The Basics of Transfer Learning
Transfer learning is basically reusing a pre-trained model on a new problem. In deep learning it is very common at the moment because it can train deep neural networks with relatively less data. In the field of data science, this is very helpful since many real-world problems generally do not have numerous labeled data points to train such complicated models. The knowledge of an already trained machine learning model is applied to a different but related issue in transfer learning. For instance, if you trained a simple classifier to predict whether an image contains a table, you could use the knowledge that the model gained to recognize other objects such as a lamp during its training. We basically attempt to exploit what has been learned in one task with the help of transfer learning to enhance generalization in another. We transfer the weights that our network learned at “task X” to a new “task Y”. Transfer learning is primarily used because of the immense amount of computing resources used in computer vision and natural language processing areas like sentiment analysis.
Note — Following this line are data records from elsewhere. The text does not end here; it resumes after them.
-- ==== Sys2Proof/Decode.lean ====
section
/-! DEFINITION. The total decoder of command words (30_encoding R80 to R88), rejecting by name, and the encoder written
from the same table (R81). A command is one 64-bit register value: no byte order and no length enters (R88). -/

namespace Sys2Proof

/-- Why a word is Illegal (30_encoding R87). The block reports every one of them as IllegalCommand (R83). -/
inductive Illegal where
  /-- A bit of RSVD, bits 63:6, is not 0. -/
  | reservedBits
  /-- OP is 0x0, 0x5, 0x6, 0x7 or 0xA to 0xF. -/
  | reservedOp
  /-- SC is 3 for an operation that takes a size class. -/
  | reservedSizeClass
  /-- SC is not 0 for an operation that takes no size class. -/
  | sizeClassNotTaken
deriving DecidableEq, Repr

/-- Field OP, bits 3:0 (30_encoding R80). -/
def opField (v : Word) : BitVec 4 := v.extractLsb' 0 4

/-- Field SC, bits 5:4 (30_encoding R80). -/
def scField (v : Word) : BitVec 2 := v.extractLsb' 4 2

/-- Field RSVD, bits 63:6 (30_encoding R80). -/
def rsvdField (v : Word) : BitVec 58 := v.extractLsb' 6 58

/-- The size class an SC value names (30_encoding R82); 3 is reserved. -/
def sizeClassOf (sc : BitVec 2) : Option SizeClass :=
  match sc.toNat with
  | 0 => some .c4k
  | 1 => some .c2m
  | 2 => some .c1g
  | _ => none

/-- An operation that takes a size class: `(sc <= 2) ? X(sc) : Illegal` (30_encoding R86). -/
def decodeSized (sc : BitVec 2) (instr : SizeClass → Instr) : Except Illegal Instr :=
  match sizeClassOf sc with
  | some c => .ok (instr c)
  | none => .error .reservedSizeClass

/-- An operation that takes none: `(sc == 0) ? X : Illegal` (30_encoding R86). -/
def decodeUnsized (sc : BitVec 2) (instr : Instr) : Except Illegal Instr :=
  if sc = 0#2 then .ok instr else .error .sizeClassNotTaken

/-- The decoder of 30_encoding R86, total on every 64-bit word. -/
def decode (v : Word) : Except Illegal Instr :=
  if rsvdField v = 0#58 then
    match (opField v).toNat with
    | 1 => decodeUnsized (scField v) .fbaInit
    | 2 => decodeSized (scField v) SizeClass.allocInstr
    | 3 => decodeSized (scField v) SizeClass.zallocInstr
    | 4 => decodeSized (scField v) SizeClass.deallocInstr
    | 8 => decodeUnsized (scField v) .pteEnc
    | 9 => decodeUnsized (scField v) .pteDec
    | _ => .error .reservedOp
  else .error .reservedBits

/-- The decoder's answer as an option. -/
def decode? (v : Word) : Option Instr :=
  match decode v with
  | .ok i => some i
  | .error _ => none

/-- Format CMD64 (30_encoding R80): RSVD above SC above OP. -/
def cmd64 (op : BitVec 4) (sc : BitVec 2) : Word := (0#58 ++ sc) ++ op

/-- The encoder: columns OP and SC of 30_encoding R81. -/
def encode : Instr → Word
  | .fbaInit => cmd64 0x1#4 0#2
  | .fbaAlloc4K => cmd64 0x2#4 0#2
  | .fbaAlloc2M => cmd64 0x2#4 1#2
  | .fbaAlloc1G => cmd64 0x2#4 2#2
  | .fbaZalloc4K => cmd64 0x3#4 0#2
  | .fbaZalloc2M => cmd64 0x3#4 1#2
  | .fbaZalloc1G => cmd64 0x3#4 2#2
  | .fbaDealloc4K => cmd64 0x4#4 0#2
  | .fbaDealloc2M => cmd64 0x4#4 1#2
  | .fbaDealloc1G => cmd64 0x4#4 2#2
  | .pteEnc => cmd64 0x8#4 0#2
  | .pteDec => cmd64 0x9#4 0#2

/-- The instruction the decoder reads from a table row's bits `w`. The bits above `nbits` are 0 in `w` itself, and a
command has exactly 64 bits (30_encoding R88), so a number that needs more is no command word (log 16). -/
def decodeTableWord (_nbits w : Nat) : Option Instr :=
  if w < 2 ^ 64 then decode? (BitVec.ofNat 64 w) else none

end Sys2Proof
end

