/-- When `FrameFree` goes on, and with which run (41_frame_allocator R117). -/
theorem planFree_go {c : SizeClass} {s : State} {r : FrameRun} :
    planFree c s = .go r ↔ s.status.initDone = true ∧ s.opbNat ≠ 0 ∧ ¬ (c = .c1g ∧ s.opbNat = 1) ∧
      s.opaNat % bytesPer c = 0 ∧ s.base ≤ s.opaNat ∧ s.bmFrames ≤ s.freeIndex ∧
      s.freeIndex + s.opbNat * framesPer c ≤ s.numFrames ∧
      s.bitmapInArena ((s.freeIndex + s.opbNat * framesPer c - 1) / 64 + 1) = true ∧
      s.allUsed s.freeIndex (s.opbNat * framesPer c) = true ∧
      r = { k := s.freeIndex, n := s.opbNat * framesPer c } := by
  unfold planFree
  cases h : s.status.initDone
  · simp
  by_cases h1 : s.opbNat = 0
  · simp [h1]
  by_cases h2 : c = .c1g ∧ s.opbNat = 1
  · simp [h1, h2]
  by_cases h3 : s.opaNat % bytesPer c = 0
  · by_cases h4 : s.opaNat < s.base
    · have : ¬ s.base ≤ s.opaNat := by omega
      simp [h1, h2, h3, h4, this]
    · have h4' : s.base ≤ s.opaNat := by omega
      by_cases h5 : s.freeIndex < s.bmFrames ∨ s.numFrames < s.freeIndex + s.opbNat * framesPer c
      · simp only [h1, h2, h3, h4, h5, Bool.true_eq_false, if_false, ne_eq, not_true_eq_false, if_true, reduceCtorEq,
          false_iff]
        intro hh; omega
      · have h5a : s.bmFrames ≤ s.freeIndex := by omega
        have h5b : s.freeIndex + s.opbNat * framesPer c ≤ s.numFrames := by omega
        cases h6 : s.bitmapInArena ((s.freeIndex + s.opbNat * framesPer c - 1) / 64 + 1)
        · simp [h1, h2, h3, h4, h5]
        · cases h7 : s.allUsed s.freeIndex (s.opbNat * framesPer c)
          · simp [h1, h2, h3, h4, h5]
          · simp only [h1, h2, h3, h4, h4', h5, h5a, h5b, Bool.true_eq_false, if_false, ne_eq, not_true_eq_false,
              Plan.go.injEq, not_false_eq_true, true_and]
            exact ⟨Eq.symm, Eq.symm⟩
  · simp [h1, h2, h3]

/-- When PTE.ENC goes on (42_pte_codec R166). -/
theorem planEnc_go {s : State} {w : Word} :
    planEnc s = .go w ↔ s.opaNat < 2 ^ 8 ∧ s.opbNat < 2 ^ 44 ∧ w = ptePack s.opaNat s.opbNat := by
  unfold planEnc
  by_cases h1 : 2 ^ 8 ≤ s.opaNat
  · have : ¬ s.opaNat < 2 ^ 8 := by omega
    simp only [h1, this, if_true, reduceCtorEq, false_and]
  · by_cases h2 : 2 ^ 44 ≤ s.opbNat
    · have : ¬ s.opbNat < 2 ^ 44 := by omega
      simp only [h1, h2, this, if_true, if_false, reduceCtorEq, false_and, and_false]
    · have e1 : s.opaNat < 2 ^ 8 := by omega
      have e2 : s.opbNat < 2 ^ 44 := by omega
      simp only [h1, h2, e1, e2, if_false, Plan.go.injEq, true_and]
      exact ⟨Eq.symm, Eq.symm⟩

/-! ## The commands, by their plan -/

/-- The effect of a command on a state whose plan it is (41_frame_allocator R110, R114, R118; 42_pte_codec R166). -/
theorem exec_alloc (c : SizeClass) (s : State) : exec c.allocInstr s = runPlan (planAlloc c s) s (applyAlloc s) := by
  cases c <;> rfl

theorem exec_zalloc (c : SizeClass) (s : State) : exec c.zallocInstr s = runPlan (planZalloc c s) s (applyZalloc s) := by
  cases c <;> rfl

theorem exec_dealloc (c : SizeClass) (s : State) : exec c.deallocInstr s = runPlan (planFree c s) s (applyFree s) := by
  cases c <;> rfl

/-- What performing any command can do: it faults, it raises one error and leaves everything else as it was, or it has
the effect of its family. -/
theorem exec_next {i : Instr} {s t : State} (h : exec i s = .next t) :
    (∃ e, t = endPerform (raise e s)) ∨
    (i = .fbaInit ∧ ∃ p, planInit s = .go p ∧ t = endPerform (applyInit s p)) ∨
    (∃ c r, i = c.allocInstr ∧ planAlloc c s = .go r ∧ t = endPerform (applyAlloc s r)) ∨
    (∃ c r, i = c.zallocInstr ∧ planZalloc c s = .go r ∧ t = endPerform (applyZalloc s r)) ∨
    (∃ c r, i = c.deallocInstr ∧ planFree c s = .go r ∧ t = endPerform (applyFree s r)) ∨
    (i = .pteEnc ∧ ∃ w, planEnc s = .go w ∧ t = endPerform (applyEnc s w)) ∨
    (i = .pteDec ∧ t = endPerform (applyDec s s.opa)) := by
  have alloc : ∀ c : SizeClass, exec c.allocInstr s = .next t → (∃ e, t = endPerform (raise e s)) ∨
      (∃ r, planAlloc c s = .go r ∧ t = endPerform (applyAlloc s r)) := fun c hc => by
    rw [exec_alloc] at hc
    rcases runPlan_next hc with ⟨e, -, ht⟩ | hg
    · exact .inl ⟨e, ht⟩
    · exact .inr hg
  have zalloc : ∀ c : SizeClass, exec c.zallocInstr s = .next t → (∃ e, t = endPerform (raise e s)) ∨
      (∃ r, planZalloc c s = .go r ∧ t = endPerform (applyZalloc s r)) := fun c hc => by
    rw [exec_zalloc] at hc
    rcases runPlan_next hc with ⟨e, -, ht⟩ | hg
    · exact .inl ⟨e, ht⟩
    · exact .inr hg
  have dealloc : ∀ c : SizeClass, exec c.deallocInstr s = .next t → (∃ e, t = endPerform (raise e s)) ∨
      (∃ r, planFree c s = .go r ∧ t = endPerform (applyFree s r)) := fun c hc => by
    rw [exec_dealloc] at hc
    rcases runPlan_next hc with ⟨e, -, ht⟩ | hg
    · exact .inl ⟨e, ht⟩
    · exact .inr hg
  cases i with
  | fbaInit =>
    rcases runPlan_next h with ⟨e, -, ht⟩ | hg
    · exact .inl ⟨e, ht⟩
    · exact .inr (.inl ⟨rfl, hg⟩)
  | fbaAlloc4K => rcases alloc .c4k h with he | ⟨r, hr⟩; exacts [.inl he, .inr (.inr (.inl ⟨.c4k, r, rfl, hr⟩))]
  | fbaAlloc2M => rcases alloc .c2m h with he | ⟨r, hr⟩; exacts [.inl he, .inr (.inr (.inl ⟨.c2m, r, rfl, hr⟩))]
  | fbaAlloc1G => rcases alloc .c1g h with he | ⟨r, hr⟩; exacts [.inl he, .inr (.inr (.inl ⟨.c1g, r, rfl, hr⟩))]
  | fbaZalloc4K =>
    rcases zalloc .c4k h with he | ⟨r, hr⟩; exacts [.inl he, .inr (.inr (.inr (.inl ⟨.c4k, r, rfl, hr⟩)))]
  | fbaZalloc2M =>
    rcases zalloc .c2m h with he | ⟨r, hr⟩; exacts [.inl he, .inr (.inr (.inr (.inl ⟨.c2m, r, rfl, hr⟩)))]
  | fbaZalloc1G =>
    rcases zalloc .c1g h with he | ⟨r, hr⟩; exacts [.inl he, .inr (.inr (.inr (.inl ⟨.c1g, r, rfl, hr⟩)))]
  | fbaDealloc4K =>
    rcases dealloc .c4k h with he | ⟨r, hr⟩; exacts [.inl he, .inr (.inr (.inr (.inr (.inl ⟨.c4k, r, rfl, hr⟩))))]
  | fbaDealloc2M =>
    rcases dealloc .c2m h with he | ⟨r, hr⟩; exacts [.inl he, .inr (.inr (.inr (.inr (.inl ⟨.c2m, r, rfl, hr⟩))))]
  | fbaDealloc1G =>
    rcases dealloc .c1g h with he | ⟨r, hr⟩; exacts [.inl he, .inr (.inr (.inr (.inr (.inl ⟨.c1g, r, rfl, hr⟩))))]
  | pteEnc =>
    rcases runPlan_next h with ⟨e, -, ht⟩ | hg
    · exact .inl ⟨e, ht⟩
    · exact .inr (.inr (.inr (.inr (.inr (.inl ⟨rfl, hg⟩)))))
  | pteDec =>
    refine .inr (.inr (.inr (.inr (.inr (.inr ⟨rfl, ?_⟩)))))
    simpa [exec, execPteDec, conclude] using h.symm

/-- What the engine's perform step can do (20_memory R52). -/
theorem perform_next {s t : State} (h : perform s = .next t) :
    (∃ e, decode s.cmd = .error e ∧ t = endPerform (raise .illegalCommand s)) ∨
    (∃ i, decode s.cmd = .ok i ∧ exec i s = .next t) := by
  unfold perform at h
  split at h
  · rename_i e he; exact .inl ⟨e, he, by simpa [conclude] using h.symm⟩
  · rename_i i hi; exact .inr ⟨i, hi, h⟩

end Sys2Proof.Machine
end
Transfer Learning in Computer Vision:
Transfer learning is commonly used methodology in computer vision because it helps us to create realistic models in a time-efficient manner. With transfer learning, you start from patterns that have been learned while solving a different problem instead of beginning the learning process from scratch. You take advantage of prior learning in this way to prevent starting from scratch.
Transfer learning is commonly expressed in computer vision by the use of pre-trained models. A pre-trained model is a model trained on a large dataset in order to resolve a problem similar to one that we want to solve.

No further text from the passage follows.